> DIRECTIONS: Which lines of the material hold the word "execLtBurstData"? Copy each one.

> DATA RECORDS:
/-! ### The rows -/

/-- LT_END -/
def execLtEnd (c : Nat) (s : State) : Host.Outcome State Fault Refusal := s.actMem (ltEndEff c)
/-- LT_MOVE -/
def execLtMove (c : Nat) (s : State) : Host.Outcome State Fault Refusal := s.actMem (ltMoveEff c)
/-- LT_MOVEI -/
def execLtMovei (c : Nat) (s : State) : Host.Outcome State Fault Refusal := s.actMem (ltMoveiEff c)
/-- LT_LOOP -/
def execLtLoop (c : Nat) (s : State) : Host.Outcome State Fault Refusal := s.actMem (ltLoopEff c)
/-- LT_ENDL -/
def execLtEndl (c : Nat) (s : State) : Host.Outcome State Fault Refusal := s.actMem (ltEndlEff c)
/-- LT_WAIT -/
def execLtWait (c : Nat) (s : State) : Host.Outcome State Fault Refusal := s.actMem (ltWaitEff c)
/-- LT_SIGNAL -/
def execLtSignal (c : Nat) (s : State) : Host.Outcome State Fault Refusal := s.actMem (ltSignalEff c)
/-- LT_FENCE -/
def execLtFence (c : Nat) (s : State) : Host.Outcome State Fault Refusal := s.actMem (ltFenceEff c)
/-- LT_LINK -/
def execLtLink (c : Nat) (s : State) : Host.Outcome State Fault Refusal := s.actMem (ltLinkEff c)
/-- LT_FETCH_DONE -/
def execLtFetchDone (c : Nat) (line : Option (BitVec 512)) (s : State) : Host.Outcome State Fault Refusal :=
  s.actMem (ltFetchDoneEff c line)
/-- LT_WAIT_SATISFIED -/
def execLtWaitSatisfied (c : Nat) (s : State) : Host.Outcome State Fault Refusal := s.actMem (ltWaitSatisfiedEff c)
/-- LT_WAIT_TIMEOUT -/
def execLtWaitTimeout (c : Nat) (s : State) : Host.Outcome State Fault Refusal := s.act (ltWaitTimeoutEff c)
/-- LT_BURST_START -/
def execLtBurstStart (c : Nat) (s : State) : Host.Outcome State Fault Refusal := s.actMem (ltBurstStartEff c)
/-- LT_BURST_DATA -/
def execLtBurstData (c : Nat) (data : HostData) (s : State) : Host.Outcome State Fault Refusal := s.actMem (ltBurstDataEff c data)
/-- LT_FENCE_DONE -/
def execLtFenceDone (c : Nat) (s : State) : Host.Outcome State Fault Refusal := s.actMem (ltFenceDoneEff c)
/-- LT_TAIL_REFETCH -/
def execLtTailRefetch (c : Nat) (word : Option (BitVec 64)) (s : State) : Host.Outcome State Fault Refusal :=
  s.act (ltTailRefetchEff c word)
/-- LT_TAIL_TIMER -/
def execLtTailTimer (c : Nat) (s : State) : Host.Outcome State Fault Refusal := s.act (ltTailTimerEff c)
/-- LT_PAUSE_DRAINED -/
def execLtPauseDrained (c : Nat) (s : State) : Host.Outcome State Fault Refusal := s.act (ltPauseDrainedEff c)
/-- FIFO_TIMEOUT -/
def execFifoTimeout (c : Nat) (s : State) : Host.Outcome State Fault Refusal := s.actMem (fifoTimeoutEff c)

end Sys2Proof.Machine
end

--

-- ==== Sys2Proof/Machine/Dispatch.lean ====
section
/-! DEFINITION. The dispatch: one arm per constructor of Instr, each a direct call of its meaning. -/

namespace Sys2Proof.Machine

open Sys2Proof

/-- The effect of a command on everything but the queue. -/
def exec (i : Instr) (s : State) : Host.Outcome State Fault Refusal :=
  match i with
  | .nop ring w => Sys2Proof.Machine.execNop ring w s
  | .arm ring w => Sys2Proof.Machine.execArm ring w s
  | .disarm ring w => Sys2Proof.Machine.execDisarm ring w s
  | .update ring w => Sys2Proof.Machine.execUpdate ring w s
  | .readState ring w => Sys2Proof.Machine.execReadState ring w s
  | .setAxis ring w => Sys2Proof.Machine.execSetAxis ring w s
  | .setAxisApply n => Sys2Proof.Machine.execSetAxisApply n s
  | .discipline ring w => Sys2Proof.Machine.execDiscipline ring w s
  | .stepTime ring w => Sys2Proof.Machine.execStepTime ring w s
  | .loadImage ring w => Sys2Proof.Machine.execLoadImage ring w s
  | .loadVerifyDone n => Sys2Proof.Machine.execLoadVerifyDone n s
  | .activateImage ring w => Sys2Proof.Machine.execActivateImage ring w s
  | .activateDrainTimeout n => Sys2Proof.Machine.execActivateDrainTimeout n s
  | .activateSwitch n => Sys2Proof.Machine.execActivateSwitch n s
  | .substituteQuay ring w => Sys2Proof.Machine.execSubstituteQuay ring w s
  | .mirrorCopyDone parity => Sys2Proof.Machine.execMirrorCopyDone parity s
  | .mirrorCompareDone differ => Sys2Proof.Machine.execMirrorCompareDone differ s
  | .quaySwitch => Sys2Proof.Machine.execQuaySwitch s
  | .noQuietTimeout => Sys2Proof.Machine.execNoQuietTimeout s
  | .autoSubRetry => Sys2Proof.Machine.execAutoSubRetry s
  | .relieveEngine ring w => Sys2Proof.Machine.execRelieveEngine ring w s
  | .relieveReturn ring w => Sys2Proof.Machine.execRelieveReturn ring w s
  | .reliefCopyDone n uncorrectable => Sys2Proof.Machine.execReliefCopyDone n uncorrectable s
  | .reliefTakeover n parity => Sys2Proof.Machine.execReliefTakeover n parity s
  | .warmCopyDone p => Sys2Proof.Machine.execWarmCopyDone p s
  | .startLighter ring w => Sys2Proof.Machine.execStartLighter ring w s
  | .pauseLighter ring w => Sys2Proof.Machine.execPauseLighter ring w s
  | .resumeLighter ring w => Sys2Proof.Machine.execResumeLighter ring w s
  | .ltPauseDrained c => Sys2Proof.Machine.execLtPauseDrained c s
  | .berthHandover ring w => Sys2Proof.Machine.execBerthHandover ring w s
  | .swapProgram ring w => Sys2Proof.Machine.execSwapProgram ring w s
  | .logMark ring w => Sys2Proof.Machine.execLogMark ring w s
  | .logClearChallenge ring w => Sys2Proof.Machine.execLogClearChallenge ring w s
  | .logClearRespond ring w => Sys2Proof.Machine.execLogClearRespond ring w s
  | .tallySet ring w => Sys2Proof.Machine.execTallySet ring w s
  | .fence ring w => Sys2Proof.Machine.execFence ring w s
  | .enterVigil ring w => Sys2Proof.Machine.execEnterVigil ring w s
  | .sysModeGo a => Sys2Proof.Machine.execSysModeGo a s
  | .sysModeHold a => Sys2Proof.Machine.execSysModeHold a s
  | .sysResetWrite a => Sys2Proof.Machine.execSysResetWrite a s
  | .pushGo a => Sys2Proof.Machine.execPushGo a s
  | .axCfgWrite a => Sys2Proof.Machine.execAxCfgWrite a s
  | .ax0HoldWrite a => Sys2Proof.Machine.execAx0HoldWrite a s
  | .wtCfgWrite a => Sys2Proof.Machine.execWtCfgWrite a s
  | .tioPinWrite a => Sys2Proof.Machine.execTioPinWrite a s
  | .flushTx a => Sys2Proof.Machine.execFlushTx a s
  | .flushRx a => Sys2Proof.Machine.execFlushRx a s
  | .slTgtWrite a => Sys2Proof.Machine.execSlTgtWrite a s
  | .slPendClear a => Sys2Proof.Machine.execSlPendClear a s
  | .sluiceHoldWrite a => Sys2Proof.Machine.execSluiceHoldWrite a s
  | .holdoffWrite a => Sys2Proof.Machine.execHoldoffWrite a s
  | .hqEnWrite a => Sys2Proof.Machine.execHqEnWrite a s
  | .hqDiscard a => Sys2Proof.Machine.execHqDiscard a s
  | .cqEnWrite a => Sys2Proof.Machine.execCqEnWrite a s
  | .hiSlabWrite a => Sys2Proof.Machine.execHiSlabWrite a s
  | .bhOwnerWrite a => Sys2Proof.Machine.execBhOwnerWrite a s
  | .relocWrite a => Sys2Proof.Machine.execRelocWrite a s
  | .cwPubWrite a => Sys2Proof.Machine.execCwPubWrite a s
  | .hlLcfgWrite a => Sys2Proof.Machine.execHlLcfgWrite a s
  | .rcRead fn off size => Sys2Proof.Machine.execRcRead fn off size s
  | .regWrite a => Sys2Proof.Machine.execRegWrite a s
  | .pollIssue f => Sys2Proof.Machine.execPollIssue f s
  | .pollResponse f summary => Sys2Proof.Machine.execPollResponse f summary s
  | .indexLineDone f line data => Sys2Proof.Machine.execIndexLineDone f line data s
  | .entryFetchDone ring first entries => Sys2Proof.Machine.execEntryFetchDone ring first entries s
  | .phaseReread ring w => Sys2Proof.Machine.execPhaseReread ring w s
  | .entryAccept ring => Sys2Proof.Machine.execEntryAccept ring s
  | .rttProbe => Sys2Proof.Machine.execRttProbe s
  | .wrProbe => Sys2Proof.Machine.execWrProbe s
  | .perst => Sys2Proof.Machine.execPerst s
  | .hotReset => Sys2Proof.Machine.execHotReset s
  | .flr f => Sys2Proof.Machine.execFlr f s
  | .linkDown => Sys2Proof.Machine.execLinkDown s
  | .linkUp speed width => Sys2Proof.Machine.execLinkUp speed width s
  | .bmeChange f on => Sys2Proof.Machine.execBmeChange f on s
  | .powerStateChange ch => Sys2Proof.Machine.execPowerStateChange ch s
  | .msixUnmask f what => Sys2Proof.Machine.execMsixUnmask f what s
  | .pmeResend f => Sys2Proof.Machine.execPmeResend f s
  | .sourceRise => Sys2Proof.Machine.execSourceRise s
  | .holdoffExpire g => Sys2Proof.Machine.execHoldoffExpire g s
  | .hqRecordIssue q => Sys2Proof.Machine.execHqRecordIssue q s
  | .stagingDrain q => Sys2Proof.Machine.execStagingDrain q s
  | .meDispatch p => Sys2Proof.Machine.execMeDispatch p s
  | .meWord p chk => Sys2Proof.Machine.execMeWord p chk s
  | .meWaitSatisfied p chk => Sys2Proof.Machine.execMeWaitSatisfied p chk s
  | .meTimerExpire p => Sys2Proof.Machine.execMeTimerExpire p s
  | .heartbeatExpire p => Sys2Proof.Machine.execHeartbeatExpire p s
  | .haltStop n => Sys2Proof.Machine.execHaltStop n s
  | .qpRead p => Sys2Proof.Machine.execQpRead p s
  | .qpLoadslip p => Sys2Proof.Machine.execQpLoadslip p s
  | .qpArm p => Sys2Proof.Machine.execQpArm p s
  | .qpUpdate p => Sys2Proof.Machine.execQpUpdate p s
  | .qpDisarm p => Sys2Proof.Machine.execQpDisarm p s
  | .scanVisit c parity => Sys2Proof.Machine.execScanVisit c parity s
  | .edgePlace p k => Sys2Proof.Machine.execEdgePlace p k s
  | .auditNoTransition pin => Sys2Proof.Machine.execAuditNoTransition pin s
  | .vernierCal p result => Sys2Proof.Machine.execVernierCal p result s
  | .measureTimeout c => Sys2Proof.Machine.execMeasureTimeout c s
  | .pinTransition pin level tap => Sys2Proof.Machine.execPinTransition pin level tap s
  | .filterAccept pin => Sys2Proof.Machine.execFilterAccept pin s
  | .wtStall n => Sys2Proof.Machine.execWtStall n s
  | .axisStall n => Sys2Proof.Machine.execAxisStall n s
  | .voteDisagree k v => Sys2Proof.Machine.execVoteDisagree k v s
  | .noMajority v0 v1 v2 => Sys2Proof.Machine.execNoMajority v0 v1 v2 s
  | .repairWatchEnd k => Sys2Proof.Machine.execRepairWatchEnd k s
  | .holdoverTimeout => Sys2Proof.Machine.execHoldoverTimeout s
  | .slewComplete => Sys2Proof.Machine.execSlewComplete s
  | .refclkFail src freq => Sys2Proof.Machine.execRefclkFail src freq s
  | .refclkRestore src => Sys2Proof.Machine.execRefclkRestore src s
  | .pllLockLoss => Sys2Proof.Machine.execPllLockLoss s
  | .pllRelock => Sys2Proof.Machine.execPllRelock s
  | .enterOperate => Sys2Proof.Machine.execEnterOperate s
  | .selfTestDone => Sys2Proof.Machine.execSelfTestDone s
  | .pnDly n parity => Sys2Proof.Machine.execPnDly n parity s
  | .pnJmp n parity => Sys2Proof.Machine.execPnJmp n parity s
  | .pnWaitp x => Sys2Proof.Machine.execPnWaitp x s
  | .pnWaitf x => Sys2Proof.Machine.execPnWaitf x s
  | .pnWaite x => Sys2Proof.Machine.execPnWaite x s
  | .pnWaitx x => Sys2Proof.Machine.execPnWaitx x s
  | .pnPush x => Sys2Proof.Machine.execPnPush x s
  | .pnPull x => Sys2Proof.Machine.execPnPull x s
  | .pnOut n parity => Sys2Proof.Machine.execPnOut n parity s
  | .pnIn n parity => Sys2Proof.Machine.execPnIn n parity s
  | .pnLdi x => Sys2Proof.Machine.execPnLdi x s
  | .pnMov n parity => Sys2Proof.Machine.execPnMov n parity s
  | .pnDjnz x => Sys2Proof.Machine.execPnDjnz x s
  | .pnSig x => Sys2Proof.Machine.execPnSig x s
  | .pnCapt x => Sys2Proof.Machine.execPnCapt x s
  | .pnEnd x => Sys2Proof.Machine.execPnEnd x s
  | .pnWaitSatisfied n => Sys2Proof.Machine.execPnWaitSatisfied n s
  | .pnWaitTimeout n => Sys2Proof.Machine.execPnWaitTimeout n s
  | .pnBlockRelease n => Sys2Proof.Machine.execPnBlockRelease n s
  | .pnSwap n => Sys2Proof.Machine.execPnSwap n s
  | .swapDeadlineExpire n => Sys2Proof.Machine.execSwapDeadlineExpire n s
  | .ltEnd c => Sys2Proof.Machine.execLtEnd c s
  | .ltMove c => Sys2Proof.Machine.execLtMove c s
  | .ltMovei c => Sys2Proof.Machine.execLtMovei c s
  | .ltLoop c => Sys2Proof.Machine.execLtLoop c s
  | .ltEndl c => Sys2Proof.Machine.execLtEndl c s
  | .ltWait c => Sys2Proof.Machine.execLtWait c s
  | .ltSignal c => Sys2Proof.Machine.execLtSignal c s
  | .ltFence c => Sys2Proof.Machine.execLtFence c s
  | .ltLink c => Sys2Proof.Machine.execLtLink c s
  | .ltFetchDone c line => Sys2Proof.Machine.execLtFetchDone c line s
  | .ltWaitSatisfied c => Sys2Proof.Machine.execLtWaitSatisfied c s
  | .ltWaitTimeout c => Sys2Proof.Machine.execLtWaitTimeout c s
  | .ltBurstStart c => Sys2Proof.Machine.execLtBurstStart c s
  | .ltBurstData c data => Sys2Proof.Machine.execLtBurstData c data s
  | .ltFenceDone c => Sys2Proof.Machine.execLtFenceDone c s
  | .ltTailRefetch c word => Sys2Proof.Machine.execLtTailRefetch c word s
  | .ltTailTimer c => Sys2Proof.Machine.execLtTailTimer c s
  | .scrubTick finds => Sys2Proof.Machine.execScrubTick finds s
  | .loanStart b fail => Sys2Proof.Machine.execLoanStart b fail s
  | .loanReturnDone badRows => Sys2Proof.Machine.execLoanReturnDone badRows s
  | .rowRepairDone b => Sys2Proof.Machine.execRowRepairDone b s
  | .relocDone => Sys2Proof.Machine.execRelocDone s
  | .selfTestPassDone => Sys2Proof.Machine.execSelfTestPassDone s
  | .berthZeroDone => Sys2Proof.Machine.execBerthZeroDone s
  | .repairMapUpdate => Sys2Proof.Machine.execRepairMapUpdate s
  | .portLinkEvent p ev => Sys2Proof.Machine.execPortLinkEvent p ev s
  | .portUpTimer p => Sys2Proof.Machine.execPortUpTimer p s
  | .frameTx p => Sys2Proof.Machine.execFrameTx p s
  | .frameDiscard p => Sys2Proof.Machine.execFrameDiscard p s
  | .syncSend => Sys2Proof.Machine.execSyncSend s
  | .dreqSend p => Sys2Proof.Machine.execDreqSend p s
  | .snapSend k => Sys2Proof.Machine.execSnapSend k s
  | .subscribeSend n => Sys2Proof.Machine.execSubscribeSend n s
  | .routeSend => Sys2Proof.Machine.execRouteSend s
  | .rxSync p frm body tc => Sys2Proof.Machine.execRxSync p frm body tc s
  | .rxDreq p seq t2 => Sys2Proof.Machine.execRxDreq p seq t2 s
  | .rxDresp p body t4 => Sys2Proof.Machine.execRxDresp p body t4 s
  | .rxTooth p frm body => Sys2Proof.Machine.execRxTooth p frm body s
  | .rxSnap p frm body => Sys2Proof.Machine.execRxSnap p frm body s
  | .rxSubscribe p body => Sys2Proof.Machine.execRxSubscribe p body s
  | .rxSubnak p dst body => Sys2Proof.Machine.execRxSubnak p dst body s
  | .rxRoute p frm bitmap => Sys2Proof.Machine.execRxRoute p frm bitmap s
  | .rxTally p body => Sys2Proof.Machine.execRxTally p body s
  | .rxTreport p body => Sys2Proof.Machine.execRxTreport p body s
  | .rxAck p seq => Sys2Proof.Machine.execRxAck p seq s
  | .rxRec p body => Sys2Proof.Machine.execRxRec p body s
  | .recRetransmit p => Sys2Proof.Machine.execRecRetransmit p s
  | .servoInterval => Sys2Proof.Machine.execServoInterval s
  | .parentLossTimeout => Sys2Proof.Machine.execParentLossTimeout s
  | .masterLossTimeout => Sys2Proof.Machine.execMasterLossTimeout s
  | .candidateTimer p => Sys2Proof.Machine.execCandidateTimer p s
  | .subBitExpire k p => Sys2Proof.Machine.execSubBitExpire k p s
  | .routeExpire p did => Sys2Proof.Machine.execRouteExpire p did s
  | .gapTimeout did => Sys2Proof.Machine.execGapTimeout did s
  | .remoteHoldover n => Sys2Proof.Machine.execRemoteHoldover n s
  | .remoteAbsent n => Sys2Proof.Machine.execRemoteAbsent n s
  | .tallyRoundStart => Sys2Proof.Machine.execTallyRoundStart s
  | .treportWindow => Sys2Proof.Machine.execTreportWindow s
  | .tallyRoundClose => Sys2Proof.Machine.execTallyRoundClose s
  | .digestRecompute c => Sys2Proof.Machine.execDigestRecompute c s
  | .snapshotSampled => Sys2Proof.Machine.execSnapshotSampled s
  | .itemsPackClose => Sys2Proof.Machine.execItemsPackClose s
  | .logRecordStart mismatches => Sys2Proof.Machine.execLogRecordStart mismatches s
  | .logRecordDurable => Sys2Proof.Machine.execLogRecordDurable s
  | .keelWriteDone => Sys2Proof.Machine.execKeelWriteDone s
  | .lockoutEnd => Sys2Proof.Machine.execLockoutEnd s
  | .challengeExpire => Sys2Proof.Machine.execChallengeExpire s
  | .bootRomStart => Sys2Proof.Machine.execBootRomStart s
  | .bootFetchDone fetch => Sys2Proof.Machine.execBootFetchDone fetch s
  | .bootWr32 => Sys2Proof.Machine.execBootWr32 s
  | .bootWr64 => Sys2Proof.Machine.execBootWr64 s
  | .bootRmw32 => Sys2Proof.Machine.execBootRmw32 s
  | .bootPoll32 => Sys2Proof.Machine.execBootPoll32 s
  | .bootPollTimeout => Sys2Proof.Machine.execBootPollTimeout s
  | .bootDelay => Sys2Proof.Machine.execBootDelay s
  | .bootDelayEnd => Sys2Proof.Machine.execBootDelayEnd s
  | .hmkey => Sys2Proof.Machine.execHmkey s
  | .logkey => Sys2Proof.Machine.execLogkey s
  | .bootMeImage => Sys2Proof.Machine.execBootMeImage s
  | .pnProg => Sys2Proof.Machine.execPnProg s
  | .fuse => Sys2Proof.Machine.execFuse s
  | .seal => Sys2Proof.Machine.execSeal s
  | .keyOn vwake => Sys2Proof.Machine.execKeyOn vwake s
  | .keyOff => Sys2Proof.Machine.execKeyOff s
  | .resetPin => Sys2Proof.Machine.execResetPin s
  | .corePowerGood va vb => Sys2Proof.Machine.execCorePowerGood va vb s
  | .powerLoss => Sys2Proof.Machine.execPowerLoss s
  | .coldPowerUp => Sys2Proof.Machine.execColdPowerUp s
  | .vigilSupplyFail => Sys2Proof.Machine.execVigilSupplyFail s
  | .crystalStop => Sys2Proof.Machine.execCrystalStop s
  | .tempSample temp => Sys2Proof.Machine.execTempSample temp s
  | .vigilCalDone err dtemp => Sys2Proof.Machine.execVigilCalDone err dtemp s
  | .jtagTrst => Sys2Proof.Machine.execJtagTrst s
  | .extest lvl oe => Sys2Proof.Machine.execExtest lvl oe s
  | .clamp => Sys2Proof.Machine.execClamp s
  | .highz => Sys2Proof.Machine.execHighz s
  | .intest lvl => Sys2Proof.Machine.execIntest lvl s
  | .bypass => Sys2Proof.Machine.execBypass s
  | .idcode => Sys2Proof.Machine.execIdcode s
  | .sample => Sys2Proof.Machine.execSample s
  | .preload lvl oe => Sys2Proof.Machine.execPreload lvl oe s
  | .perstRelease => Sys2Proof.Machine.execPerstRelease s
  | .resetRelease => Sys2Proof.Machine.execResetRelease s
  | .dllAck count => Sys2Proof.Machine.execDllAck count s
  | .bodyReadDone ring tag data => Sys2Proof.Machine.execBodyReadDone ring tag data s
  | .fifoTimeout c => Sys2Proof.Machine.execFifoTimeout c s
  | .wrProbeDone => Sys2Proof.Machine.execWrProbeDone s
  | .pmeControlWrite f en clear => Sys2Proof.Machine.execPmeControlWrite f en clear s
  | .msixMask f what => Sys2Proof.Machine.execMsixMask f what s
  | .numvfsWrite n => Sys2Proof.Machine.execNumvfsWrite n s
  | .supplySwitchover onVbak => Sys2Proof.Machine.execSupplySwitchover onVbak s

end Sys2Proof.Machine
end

> REPLY:
def execLtBurstData (c : Nat) (data : HostData) (s : State) : Host.Outcome State Fault Refusal := s.actMem (ltBurstDataEff c data)
  | .ltBurstData c data => Sys2Proof.Machine.execLtBurstData c data s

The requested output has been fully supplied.